Elena literally is learning a new language – Italian versus the dialect, and on her journey, she is helped by women and hindered (is that the right word) by men – or definitely not helped by men. At every critical juncture older women help her, the most critical help given by an anonymous professor who tells her about the scholarship to the free university in Pisa. The book is female-centric. The men are merely appurtenances or the bars of the cage.

The writing (including the translation) is consistently excellent. I went back and reread the opening of book one which was from the point of view of a four year old child. Excellently done. On one hand, the writing is highly realistic, on the other, I loved the effective use of imagery - Elena dropping of Lila’s box of letters in the Arno to open this book; Lila the burning of her Blue Fairy story to close the book. I love that the two girls love Little Women.

Round One: Lila with the wedding feast; Round Two: Elena with the book deal. Although the final scene of this book, where Elena has “won,” and Lila stands there stinking of offal in the refrigerator of the horrific sausage making factory, and then says, there’s this new kind of calculator and a flow chart, made me think that Elena has a kind of a Wile E. Coyote thing going on with Lila.









Sunday, June 7, 2015

P.S. by Helen Schulman


A ghost engenders lust in a nearly middle-aged woman

Louise Harrington, admissions coordinator for a graduate art program at Columbia, feeling old and dried up, gets a second chance at love. A folder lands on her university desk -- the applicant, F. Scott, is apparently the doppelganger of her tragically killed high school boyfriend, Scott. Should she investigate further? She certainly does.

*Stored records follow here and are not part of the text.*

-- ==== Sys2Proof/Machine/System.lean ====
section
/-! DEFINITION. Class 15: sealed images (R212 to R215, R276 to R281), page-table writes, pools and the fault record
(R282 to R284). -/

namespace Sys2Proof.Machine

/-! ### Images (R213) -/

/-- A descriptor of `SEALSAVE` and `SEALLOAD` (R276). -/
structure Desc where
  kind  : Nat
  first : Nat
  count : Nat
  deriving DecidableEq, Repr

/-- The descriptor in four scalars; none where a value is reserved or lies outside the group's registers or allocation
(R276, R285). -/
def State.descOf (s : State) (g : Group) (b : Nat) : Option Desc :=
  let w (i : Nat) : Nat := (g.sget (b + i)).toNat
  let d : Desc := ⟨w 0 % 4, w 1, w 2⟩
  let size := ((g.wg.bind (Table.find s.wgs)).map fun (y : Workgroup) => y.size).getD 0
  let ok := w 3 == 0 && w 0 < 4 &&
    match d.kind with
    | 0 => 1 ≤ d.count && d.count ≤ 2048 && d.first + d.count ≤ g.regs
    | 1 => g.wg.isSome && d.first % 128 == 0 && d.count % 128 == 0 && d.first + d.count ≤ size
    | 2 => d.first == 0 && d.count == 0
    | _ => false
  if ok then some d else none

/-- The payload length (R277). -/
def Desc.length (d : Desc) : Nat :=
  match d.kind with
  | 0 => 512 * d.count
  | 1 => d.count
  | _ => 1280

/-- The scratchpad lines that a descriptor names. -/
def Desc.lines (d : Desc) : List Nat := if d.kind = 1 then (List.range (d.count / 128)).map fun i => d.first / 128 + i else []

/-- The payload of an image (R277): predicates beyond `.preds` as 0 (R278). -/
def State.payload (s : State) (g : Group) (d : Desc) : List Byte :=
  match d.kind with
  | 0 => (List.range d.count).flatMap fun i => (List.range 128).flatMap fun l => leBytes 4 (g.vget (d.first + i) l).toNat
  | 1 => ((g.wg.bind (Table.find s.wgs)).map fun (y : Workgroup) => y.bytes.bytes d.first d.count).getD []
  | _ => ((List.range 128).flatMap fun n => leBytes 4 (g.sget n).toNat) ++
      (List.range 48).flatMap fun n => leBytes 16 (if n < g.npreds then (g.pmask n).toNat else 0)

/-- Write a payload back (R279): every lane, the declared predicates, scratchpad lines that become Full. -/
def State.restore (s : State) (k : Nat) (g : Group) (d : Desc) (b : List Byte) : State :=
  let word (i : Nat) : Word := BitVec.ofNat 32 (leNat ((b.drop (4 * i)).take 4))
  match d.kind with
  | 0 => s.setGroup k ((List.range d.count).foldl (fun (g : Group) i =>
      g.vwrite (d.first + i) allLanes fun l => word (128 * i + l)) g)
  | 1 =>
    match g.wg with
    | some w => s.modWg w fun y => d.lines.foldl (fun (y : Workgroup) n => y.setLine n .full) (y.write d.first b)
    | none => s
  | _ =>
    let g := (List.range 128).foldl (fun (g : Group) n => g.sset n (word n)) g
    s.setGroup k ((List.range g.npreds).foldl (fun (g : Group) n =>
      g.pwrite n allLanes (BitVec.ofNat 128 (leNat ((b.drop (512 + 16 * n)).take 16)))) g)

/-- The round keys of a context key, its byte `i` in bits 8i to 8i + 7 (log 22). -/
def keyOf (k : BitVec 256) : List (List Nat) := roundKeys ((List.range 32).map fun i => k.toNat / 2 ^ (8 * i) % 256)
/-- The nonce, its least significant byte first (R213, log 22). -/
def nonceOf (region counter : Nat) : List Nat := ((leBytes 8 counter) ++ leBytes 4 region).map (·.toNat)
/-- The first 48 bytes of an image (R213). -/
def imageHead (ctx region counter len : Nat) : List Byte :=
  leBytes 4 ctx ++ leBytes 4 region ++ leBytes 8 counter ++ leBytes 8 len ++ List.replicate 24 0

/-- An image (R213). -/
def sealImage (key : BitVec 256) (ctx region counter : Nat) (p : List Byte) : List Byte :=
  let ks := keyOf key
  let iv := nonceOf region counter
  let head := imageHead ctx region counter p.length
  let ct := gcmCrypt ks iv (p.map (·.toNat))
  let bytes (l : List Nat) : List Byte := l.map fun n => BitVec.ofNat 8 n
  head ++ bytes (gcmTag ks iv (head.map (·.toNat)) ct) ++ bytes ct

/-- The payload of an image that passes every check of R214 or R215. -/
def openImage (key : BitVec 256) (ctx region counter len : Nat) (b : List Byte) : Option (List Byte) :=
  let ks := keyOf key
  let iv := nonceOf region counter
  let head := b.take 48
  let ct := (b.drop 64).map (·.toNat)
  if head.take 24 = (imageHead ctx region counter len).take 24 ∧ gcmTag ks iv (head.map (·.toNat)) ct = ((b.drop 48).take 16).map (·.toNat)
  then some ((gcmCrypt ks iv ct).map fun n => BitVec.ofNat 8 n) else none

/-- The accesses to the words of an image. -/
def imageAsks (x : X) (va n : Nat) : List Ask := (List.range (n / 4)).map fun i => ⟨x.low, i, va + 4 * i, 4, false⟩

/-- The checks of a sealing instruction that name no memory (R276, R285): the descriptor and the context, or the event. -/
def State.sealCheck (s : State) (x : X) (va b region : Nat) : Event ⊕ (Desc × Ctx) :=
  let fail (k : Nat) : Event ⊕ (Desc × Ctx) := .inl (Event.plain k 0 x.f.mask)
  match s.descOf x.g b, Table.find s.ctxs (s.ctxOf x.g.launch) with
  | some d, some c =>
    if va % 128 ≠ 0 then fail kOperand
    else if !c.prot then fail kNoSeal
    else if Table.get 0 c.latest region = 2 ^ 64 - 1 then fail kOperand
    else .inr (d, c)
  | _, _ => fail kOperand

/-- The first Pending line of some. -/
def State.pendingLine (s : State) (g : Group) (l : List Nat) : Option Wait :=
  g.wg.bind fun k => (Table.find s.wgs k).bind fun (w : Workgroup) => l.findSome? fun n => match w.line n with
    | .pending _ => some (.line k n)
    | _ => none

/-- The registers that a descriptor names. -/
def Desc.regs (d : Desc) : List Nat := if d.kind = 0 then (List.range d.count).map (d.first + ·) else []
/-- Whether a copy is still to land in a register that a descriptor names: the instruction is not ready (R195, R352). -/
def State.descHeld (s : State) (x : X) (d : Desc) : Bool := d.regs.any (s.heldRegs x.k x.g.gid).contains
/-- The stores that a save reads (R456): the answer is the lanes of what is uncorrectable, and the scratchpad address of its record: a
register has none, and the record holds 0 (log 112). -/
def State.readDesc (s : State) (x : X) (d : Desc) : State × Mask × Nat :=
  if s.flaws.isEmpty then (s, 0, 0)
  else
    let q := s.readRegs x.k ⟨15, false, d.regs, [], 1, []⟩ (s.ctxOf x.g.launch) allLanes
    match x.g.wg with
    | some w =>
      let r := q.1.spadCheck w (s.ctxOf x.g.launch) (d.lines.flatMap fun n => (List.range 32).map fun i => 32 * n + i)
      if r.2 = [] then (r.1, q.2, 0) else (r.1, x.f.mask, 4 * r.2.headD 0)
    | none => (q.1, q.2, 0)
/-- The stores that a load writes whole hold no error any longer. -/
def State.mendDesc (s : State) (x : X) (d : Desc) : State :=
  s.mendAll fun f => match f with
    | .vreg k r _ => k == x.k && d.regs.contains r
    | .spad w q => x.g.wg == some w && d.lines.contains (q / 32)
    | _ => false

/-- A memory operand of the own allocation. -/
def ownSpad : MemOp := ⟨0, false, 0, false, 0, 0, false, 0, 0⟩

/-- `SEALSAVE` (R213, R276 to R278). -/
def execSealsave (p : Pre) (g : BitVec 8) (a b : SReg) : State → Host.Outcome State Fault Refusal :=
  run (.sealsave p g a b) fun s x =>
    let va := (x.g.sget2 a.toNat).toNat
    let ctx := s.ctxOf x.g.launch
    match s.sealCheck x va b.toNat g.toNat with
    | .inl e => (s, .event e)
    | .inr (d, c) =>
      if s.descHeld x d then (s, .hold)
      else
      match s.resolve x true .write false (imageAsks x va (64 + d.length)) with
      | .stop s e => (s, e)
      | .ok rs =>
        match s.spadResolve x true ownSpad (d.lines.map fun (n : Nat) => ⟨x.low, 128 * n, 4⟩), d.lines.isEmpty with
        | .stop s e, false => (s, e)
        | _, _ =>
          let (s, bad, at_) := s.readDesc x d
          if bad ≠ 0 then (s.abortKill x.k (abortRecord 3 at_ (x.f.pc / 12)) bad, .gone)
          else
          let n := Table.get 0 c.latest g.toNat + 1
          let img := sealImage c.key ctx g.toNat n (s.payload x.g d)
          let data (r : Res) : DWord := BitVec.ofNat 64 (leNat ((img.drop (4 * r.pos)).take 4))
          let (s, e) := s.performStore x true 0 .none (rs.map fun r => (r, data r))
          (if e = .next then s.modCtx ctx fun c => { c with latest := Table.put 0 c.latest g.toNat n } else s, e)

/-- `SEALLOAD` (R214, R279). -/
def execSealload (p : Pre) (g : BitVec 8) (a b : SReg) : State → Host.Outcome State Fault Refusal :=
  run (.sealload p g a b) fun s x =>
    let va := (x.g.sget2 a.toNat).toNat
    let ctx := s.ctxOf x.g.launch
    match s.sealCheck x va b.toNat g.toNat with
    | .inl e => (s, .event e)
    | .inr (d, c) =>
      if s.descHeld x d then (s, .hold)
      else
      match s.resolve x true .read false (imageAsks x va (64 + d.length)), s.pendingLine x.g d.lines with
      | .stop s e, _ => (s, e)
      | .ok _, some w => (s, .wait w)
      | .ok rs, none =>
        let (s, e) := s.performLoad x true 0 .none rs (fun s => s.fetchFor x.core rs) fun _ g _ => g
        if e != .next then (s, e)
        else
          let img := rs.flatMap fun r => leBytes 4 (s.wordAt (if wholeLine rs then homeReader else x.core) r.pa).toNat
          match openImage c.key ctx g.toNat (Table.get 0 c.latest g.toNat) d.length img, s.group? x.k with
          | some b, some y => ((s.mendDesc x d).restore x.k y d b, .next)
          | _, _ => (s, .event (Event.plain kRefusal 0 x.f.mask))

/-! ### Page tables and pools -/

/-- `PTEW` (R137, R140, R282): a release at device scope, which waits for reductions on their way; an access through the entry
acquires it. -/
def execPtew (p : Pre) (a b : SReg) : State → Host.Outcome State Fault Refusal :=
  run (.ptew p a b) fun s x =>
    let va := x.g.sget2 a.toNat
    let e := x.g.sget2 b.toNat
    let ctx := s.ctxOf x.g.launch
    match (if va.toNat < 2 ^ 57 then s.walk ctx va.toNat else .bad) with
    | .bad => (s, .event ⟨kTranslation, 0, va, x.f.mask, 0, none⟩)
    | .leaf pte lv _ =>
      if !leafForm e lv then (s, .event (Event.plain kOperand 0 x.f.mask))
      else if s.owedTo x.g .dev then (s, .hold)
      else
        let s := (s.setLeaf ctx va.toNat pte (levelBits lv) e).releaseLeaf pte
        let s := { s with leafRel := Table.insert s.leafRel pte s.stampNow }
        (s.modGroup x.k fun g => match g.handler with
          | some h => if h.leaf == some pte then { g with handler := some { h with leaf := none } } else g
          | none => g, .next)

/-- A frame is zeroed (R283): every copy, partial and check of its lines goes with it, and what is on its way of them. -/
def State.zeroFrame (s : State) (a n : Nat) : State :=
  let inside (line : Nat) : Bool := a ≤ 128 * line && 128 * line < a + n
  { s with mem := s.mem.zero a n,
           msgs := s.msgs.filter fun m => !(inside m.line),
           check := s.check.filter fun w => !(inside (w.1 / 32)),
           homes := s.homes.filter fun w => !(inside (w.1 / 32)),
           held := s.held.filter fun l => !(inside l.1),
           wet := s.wet.filter fun l => !(inside l.1),
           spoilt := s.spoilt.filter fun w => !(inside (w / 32)),
           flaws := s.flaws.filter fun f => match f.1 with
             | .home pa | .l1 _ pa | .slot _ pa => !(inside (pa / 128))
             | .entry line => !(inside line)
             | _ => true,
           dir := (s.dir.map fun (d : Nat × Dir) => if inside d.1 then (d.1, { Dir.reset with lost := d.2.lost, seq := d.2.seq }) else d).filter fun d => d.2 != Dir.reset,
           cores := s.cores.map fun (c : Nat × CoreSt) => (c.1, { c.2 with l1 := c.2.l1.filter (fun l => !inside l.1),
                                                                           ubuf := c.2.ubuf.filter fun u => !inside (u.addr / 128) }) }

/-- Take a frame from a pool of a context (R283). -/
def State.takeFrame (s : State) (ctx size : Nat) : Option (Nat × State) :=
  match (Table.find s.ctxs ctx).map fun c => c.pool size with
  | some (a :: r) => some (a, (s.modCtx ctx fun c => c.setPool size r).zeroFrame a (sizeBytes size))
  | _ => none

/-- The pool that a group's `POOLGET` draws from (R283). -/
def Group.poolSize (g : Group) : Nat :=
  match g.handler with
  | some h => if h.kind = kTouch then h.size else 0
  | none => 0

/-- `POOLGET` (R283, R434): an empty pool is recorded and reported, and the fragment waits. -/
def execPoolget (p : Pre) (d : SReg) : State → Host.Outcome State Fault Refusal :=
  run (.poolget p d) fun s x =>
    let ctx := s.ctxOf x.g.launch
    let size := x.g.poolSize
    match s.takeFrame ctx size with
    | some (a, s) => (s.modGroup x.k fun g => g.sset2 d.toNat (BitVec.ofNat 64 a), .next)
    | none =>
      let r := (Event.plain kPool 0 x.f.mask).record x.f.pc
      let s := (s.modGroup x.k fun g => { g with record := r }).reportFault x.k x.g r 2 0 x.f.mask
      (s.modCtx ctx fun c => { c with poolq := c.poolq ++ [(x.k, x.en, size, d.toNat)] }, .wait (.pool size))

/-- `FLTINFO` (R284). -/
def execFltinfo (p : Pre) (d : SReg) : State → Host.Outcome State Fault Refusal :=
  run (.fltinfo p d) <| upd fun x g =>
    let r := x.g.record
    ((g.sset d.toNat ((if r.valid then 0x80000000 else 0) ||| (r.code.zeroExtend 32 <<< 16) ||| r.kind.zeroExtend 32)).sset (d.toNat + 1) r.index).sset2
      (d.toNat + 2) r.addr

end Sys2Proof.Machine
end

I don’t think this was really my cup of tea. The story didn’t hook me. The stakes were too low and the whimsical tone grated. Although I enjoyed the prose and the dialogue. The characters were all depicted distinctly, each with his own quirky flaw. The plot was a little like a Twilight Zone episode, although for me, the story fell apart at the end. I began to get anxious in the last third – how was Schulman going to wrap this up? Is F. Scott the posthumous baby, the reanimated corpse, the extreme coincidence, the cloning experiment? The plot is not on the realist plane (though everything else is), but that question fatally distracted me.